◆ **What the task requires**:
Each entry that follows should be written again verbatim.
____________________
-- ==== Sys2Proof/Machine/GaugeCmds.lean ====
section
/-! DEFINITION. The Gauge Axis's events as commands (R81, R84, R85, R91 to R93, R97, R99). -/
namespace Sys2Proof.Machine

/-- HOME_SWITCH in SEARCH (R84). -/
def Gauge.homeReached (g : Gauge) : Gauge :=
  match g.phase, g.refRun with
  | some .search, some r => g.home r
  | _, _ => g

/-- HOME_SWITCH_ACTIVE (R84): in SEARCH, travelling or PAUSED, the position is known. -/
def execHomeSwitchActive (s : State) : Result :=
  let s := s.sense .homeSwitch true
  .next (s.setGauge s.gauge.homeReached).transmit

/-- The encoder is counted (R81), which restarts the stall watch (R97) and may end a commanded travel (R91). -/
def Gauge.count (g : Gauge) (dir : EncoderDir) : Gauge :=
  Gauge.arrive { g with position := stepPosition g.position dir, stallTimer := g.stallTimer.rewind }

/-- The gauge has passed below Gmin_std with the plate off (R99). Gmin_std is the axis's, as read at the last start of a move or
reference run (R100); a change of it at such a start, with the gauge standing, is no passing (log 19). -/
def State.plateCrossed (s : State) (before : Int) : Bool :=
  s.gauge.valid && !s.on .plateFitted && (s.gauge.gminStd : Int) ≤ before
    && s.gauge.position < (s.gauge.gminStd : Int)

/-- ENCODER_STEP (R81, R91, R99). -/
def execEncoderStep (dir : EncoderDir) (s : State) : Result :=
  let before := s.gauge.position
  let s := s.setGauge (s.gauge.count dir)
  .next (if s.plateCrossed before then s.latch .plateRemoved else s).transmit

/-- The gauge stands within the window of its target (R92). -/
def inWindow (m : Move) (p : Int) : Bool := (p - m.target).natAbs ≤ m.wPos

/-- A move found in position (R92): reported to the Runner, or the end of a reference run, which starts the pending move
(R84). -/
def State.inPosition (s : State) (m : Move) : State :=
  match s.gauge.refRun with
  | none =>
    let result : MoveResult := ⟨m.limited, m.target, s.gauge.position⟩
    let s := s.setGauge { s.gauge with state := .idle, move := none, last := some result, settleTimer := Timer.stopped }
    s.moveReported result
  | some r =>
    let s :=
      s.setGauge { s.gauge with state := .idle, move := none, refRun := none, settleTimer := Timer.stopped }
    let s := s.refNotice r .done
    match s.gauge.pendingMove with
    | some req => s.startMove req
    | none => s

/-- A move found outside the window (R93): a corrective move, or after two of them GAUGE_POSITION. -/
def State.correct (s : State) (m : Move) : State :=
  if s.gauge.corrective < maxCorrective then
    let g := { s.gauge with corrective := s.gauge.corrective + 1, settleTimer := Timer.stopped }
    s.setGauge (g.travel m (s.on .curtain))
  else s.axisFault .gaugePosition s.gauge.valid

/-- The in-position check (R92, R93). -/
def State.checkPosition (s : State) : State :=
  match s.gauge.state, s.gauge.move with
  | .settling, some m => if inWindow m s.gauge.position then s.inPosition m else s.correct m
  | _, _ => s

/-- SETTLE_EXPIRY (R92, R93). -/
def execSettleExpiry (s : State) : Result := .next s.checkPosition.finish

/-- SEARCH_LIMIT_EXPIRY (R85): REFERENCE_FAIL. -/
def execSearchLimitExpiry (s : State) : Result :=
  .next
    (if s.gauge.state = .referencing && s.gauge.phase = some .search then s.axisFault .referenceFail false else s).transmit

/-- ENCODER_STALL (R97): latched while the stall watch runs. -/
def execEncoderStall (s : State) : Result :=
  .next (if s.gauge.stallTimer.running then s.axisFault .encoderStall false else s).transmit

end Sys2Proof.Machine
end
____________________
◆ **Expected answer**:
-- ==== Sys2Proof/Machine/GaugeCmds.lean ====
section
/-! DEFINITION. The Gauge Axis's events as commands (R81, R84, R85, R91 to R93, R97, R99). -/
namespace Sys2Proof.Machine

/-- HOME_SWITCH in SEARCH (R84). -/
def Gauge.homeReached (g : Gauge) : Gauge :=
  match g.phase, g.refRun with
  | some .search, some r => g.home r
  | _, _ => g

/-- HOME_SWITCH_ACTIVE (R84): in SEARCH, travelling or PAUSED, the position is known. -/
def execHomeSwitchActive (s : State) : Result :=
  let s := s.sense .homeSwitch true
  .next (s.setGauge s.gauge.homeReached).transmit

/-- The encoder is counted (R81), which restarts the stall watch (R97) and may end a commanded travel (R91). -/
def Gauge.count (g : Gauge) (dir : EncoderDir) : Gauge :=
  Gauge.arrive { g with position := stepPosition g.position dir, stallTimer := g.stallTimer.rewind }

/-- The gauge has passed below Gmin_std with the plate off (R99). Gmin_std is the axis's, as read at the last start of a move or
reference run (R100); a change of it at such a start, with the gauge standing, is no passing (log 19). -/
def State.plateCrossed (s : State) (before : Int) : Bool :=
  s.gauge.valid && !s.on .plateFitted && (s.gauge.gminStd : Int) ≤ before
    && s.gauge.position < (s.gauge.gminStd : Int)

/-- ENCODER_STEP (R81, R91, R99). -/
def execEncoderStep (dir : EncoderDir) (s : State) : Result :=
  let before := s.gauge.position
  let s := s.setGauge (s.gauge.count dir)
  .next (if s.plateCrossed before then s.latch .plateRemoved else s).transmit

/-- The gauge stands within the window of its target (R92). -/
def inWindow (m : Move) (p : Int) : Bool := (p - m.target).natAbs ≤ m.wPos

/-- A move found in position (R92): reported to the Runner, or the end of a reference run, which starts the pending move
(R84). -/
def State.inPosition (s : State) (m : Move) : State :=
  match s.gauge.refRun with
  | none =>
    let result : MoveResult := ⟨m.limited, m.target, s.gauge.position⟩
    let s := s.setGauge { s.gauge with state := .idle, move := none, last := some result, settleTimer := Timer.stopped }
    s.moveReported result
  | some r =>
    let s :=
      s.setGauge { s.gauge with state := .idle, move := none, refRun := none, settleTimer := Timer.stopped }
    let s := s.refNotice r .done
    match s.gauge.pendingMove with
    | some req => s.startMove req
    | none => s

/-- A move found outside the window (R93): a corrective move, or after two of them GAUGE_POSITION. -/
def State.correct (s : State) (m : Move) : State :=
  if s.gauge.corrective < maxCorrective then
    let g := { s.gauge with corrective := s.gauge.corrective + 1, settleTimer := Timer.stopped }
    s.setGauge (g.travel m (s.on .curtain))
  else s.axisFault .gaugePosition s.gauge.valid

/-- The in-position check (R92, R93). -/
def State.checkPosition (s : State) : State :=
  match s.gauge.state, s.gauge.move with
  | .settling, some m => if inWindow m s.gauge.position then s.inPosition m else s.correct m
  | _, _ => s

/-- SETTLE_EXPIRY (R92, R93). -/
def execSettleExpiry (s : State) : Result := .next s.checkPosition.finish

/-- SEARCH_LIMIT_EXPIRY (R85): REFERENCE_FAIL. -/
def execSearchLimitExpiry (s : State) : Result :=
  .next
    (if s.gauge.state = .referencing && s.gauge.phase = some .search then s.axisFault .referenceFail false else s).transmit

/-- ENCODER_STALL (R97): latched while the stall watch runs. -/
def execEncoderStall (s : State) : Result :=
  .next (if s.gauge.stallTimer.running then s.axisFault .encoderStall false else s).transmit

end Sys2Proof.Machine
end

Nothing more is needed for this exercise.